Gingivitis is the early stage of periodontal disease that affects only the gum tissue. Gingiva, commonly referred to as gums, is the soft pink tissue at the floor of the oral cavity (mouth), which covers the roots of the teeth. Gingivitis may result from plaque (a sticky substance made up of bacteria) buildup on teeth and may lead to red, swollen gums that are prone to bleeding while brushing and flossing. Injury or trauma to the gums, due to improper brushing techniques and certain medical conditions, may increase your risk of developing gingivitis. Gingivitis is reversible at this stage; however, if left untreated it may progress to a more severe form of gum disease called periodontitis.

Periodontitis

Periodontitis occurs from a progression of untreated gingivitis, affecting the tissues supporting the teeth, and resulting in the loss of bone and teeth. The periodontium refers to the tissue that surrounds and supports the root of the teeth.

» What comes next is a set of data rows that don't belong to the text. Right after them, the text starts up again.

-- ==== Sys2Proof/Machine/Collectives.lean ====
section
/-! DEFINITION. Collectives (spec/20 R339 to R344; spec/18 R319): descriptors, arrival, the roster, the exchange of data, reductions, elastic exclusion.
How participants agree is the model's (logs 28 to 31). -/

namespace Sys2Proof.Machine

/-! ### Descriptors -/

/-- Bytes of an element by TYPE (R340). -/
def collElem (ty : Nat) : Nat := if ty == 3 then 8 else if ty == 1 || ty == 2 then 2 else 4

/-- Elements of SRC and of DST for `n` ranks (R340). -/
def collSizes (kind n count : Nat) : Nat × Nat :=
  if kind == 1 then (n * count, count)
  else if kind == 2 then (count, n * count)
  else if kind == 4 then (n * count, n * count)
  else (count, count)

/-- Whether KIND reduces (R340). -/
def collReduces (kind : Nat) : Bool := kind ≤ 1

def State.comm (s : State) (vf id : Nat) : Comm :=
  (s.comms.find? fun c => c.vf == vf && c.id == id).getD ⟨vf, id, [], false, [], [], []⟩

def State.setComm (s : State) (vf id : Nat) (f : Comm → Comm) : State :=
  { s with comms := setOr (fun c => c.vf == vf && c.id == id) f ⟨vf, id, [], false, [], [], []⟩ s.comms }

/-- Whether two buffers of a descriptor overlap (R340). -/
def buffersMeet (a b : Nat × Nat) : Bool := a.1 < b.1 + b.2 && b.1 < a.1 + a.2

/-- The rule on overlaps (R340): no DST may overlap another SRC or DST; SRC = DST of one participant only where it is permitted. -/
def overlapBad (kind : Nat) (elastic : Bool) (bs : List ((Nat × Nat) × (Nat × Nat))) : Bool :=
  let ix := (List.range bs.length).zip bs
  ix.any fun i => ix.any fun j =>
    (i.1 != j.1 && buffersMeet i.2.2 j.2.2) ||
    (buffersMeet i.2.2 j.2.1 &&
      !(i.1 == j.1 && i.2.2.1 == i.2.1.1 && (kind == 0 || kind == 3) && !elastic))

/-- Whether a participant names a rank that is this die's (R339, R340). -/
def rankBad (s : State) (vf comm i rank die : Nat) : Bool :=
  if comm == 0 then rank != i
  else match (s.comm vf comm).ranks[rank]? with
    | some r => r.1 != s.dev.dev || r.2.1 != die
    | none => true

/-- The participants of a descriptor as numbers: rank, die, DST, SRC, and whether a zero field is set. -/
def partFields (n : Nat) : Nat × Nat × Nat × Nat × Bool :=
  (natBits n 143 128, natBits n 147 144, natBits n 127 64, natBits n 63 0, natBits n 255 148 != 0)

/-- The fields of a descriptor that do not need its participants (R340). -/
def collHeadBad (s : State) (vf d : Nat) : Bool :=
  let kind := natBits d 31 28
  let ty := natBits d 39 36
  let npart := natBits d 47 40
  let comm := natBits d 63 48
  let ranks := if comm == 0 then npart else (s.comm vf comm).ranks.length
  natBits d 511 256 != 0 || natBits d 143 128 != 0 || natBits d 25 0 != 0 || natBits d 255 192 % 32 != 0 ||
  4 < kind || 3 < natBits d 35 32 || 5 < ty || npart == 0 || 8 < npart || 4096 ≤ comm ||
  natBits d 127 64 == 0 || 2 ^ 36 < natBits d 127 64 ||
  (natBits d 35 32 == 3 && 4 ≤ ty) || (!collReduces kind && natBits d 35 32 != 0) ||
  (if kind == 3 then ranks ≤ natBits d 159 144 else natBits d 159 144 != 0) ||
  (d.testBit 27 && !s.hasFeature vf 4) || (comm != 0 && ranks == 0)

/-- The participants of a descriptor (R340). -/
def collPartsBad (s : State) (vf d dies : Nat) (ps : List Nat) : Bool :=
  let kind := natBits d 31 28
  let comm := natBits d 63 48
  let el := collElem (natBits d 39 36)
  let n := if comm == 0 then ps.length else (s.comm vf comm).ranks.length
  let z := collSizes kind n (natBits d 127 64)
  let fs := ps.map partFields
  let bufs := fs.map fun f => ((f.2.2.2.1, z.1 * el), (f.2.2.1, z.2 * el))
  fs.any (fun f => f.2.2.2.2 || 8 ≤ f.2.1 || !dies.testBit f.2.1 || f.2.2.1 % el != 0 || f.2.2.2.1 % el != 0) ||
  ((List.range fs.length).zip fs).any (fun p => rankBad s vf comm p.1 p.2.1 p.2.2.1) ||
  decide ((fs.map (·.2.1)).eraseDups.length ≠ fs.length) || overlapBad kind (d.testBit 26) bufs

/-- A participant as it stands before it arrives. -/
def partOf (n seq : Nat) : CollPart :=
  let f := partFields n
  { rank := f.1, die := f.2.1, src := BitVec.ofNat 64 f.2.2.2.1, dst := BitVec.ofNat 64 f.2.2.1, seq := seq, op := 0, arrived := false,
    deadline := 0, arrivals := [], roster := none, doomed := false, sent := false, contrib := [], result := none, written := none,
    lastOp := 0, done := false, abort := 0 }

Periodontitis usually develops as a result of poor oral hygiene. Complications associated with periodontitis include the risk of heart attack or stroke, low birth weight babies, poorly controlled diabetes, and other serious health problems. Regular brushing, flossing and dental checkups can greatly reduce your chances of developing periodontitis.

When to See a Periodontist

A periodontist is a dentist who specialises in the diagnosis and management of gum diseases. A periodontist also performs dental implants and a wide range of cosmetic dental procedures.

The following are warning signs of periodontal disease:

  • Swollen, tender and red gums
  • Bleeding gums when brushing or flossing
  • Receding gum line that may uncover from the base of the teeth
  • Bad breath
  • Pus between your teeth and gums
  • Change in bite pattern
  • Loosening of the teeth

Change in the fit of Partial Dentures

If you experience any of the warning signs, mentioned above, consult your dentist right away. Your dentist will perform a thorough dental examination to check for signs of periodontal disease. As periodontal disease is associated with other serious health conditions, evaluation by a trained specialist is necessary. Hence, if signs of periodontal disease are identified, your dentist may refer you to a periodontist for further evaluation and treatment. The periodontist will review your complete medical and dental history, and use a dental probe to check the health of your gums. Dental X-rays may also be used to evaluate the bone surrounding the roots of the teeth.

The earlier you seek dental treatment, the greater the possibility of reducing or preventing complications associated with gum disease.

Pocket Irrigation

Periodontal disease is a dental condition associated with inflamed and receding gums and loss of teeth. Pocket irrigation or oral irrigation is an effective procedure to clean plaque from between teeth (interdental) and inside the deep gum pockets (subgingival). This procedure helps in preventing bacterial colonisation in these regions of the oral cavity.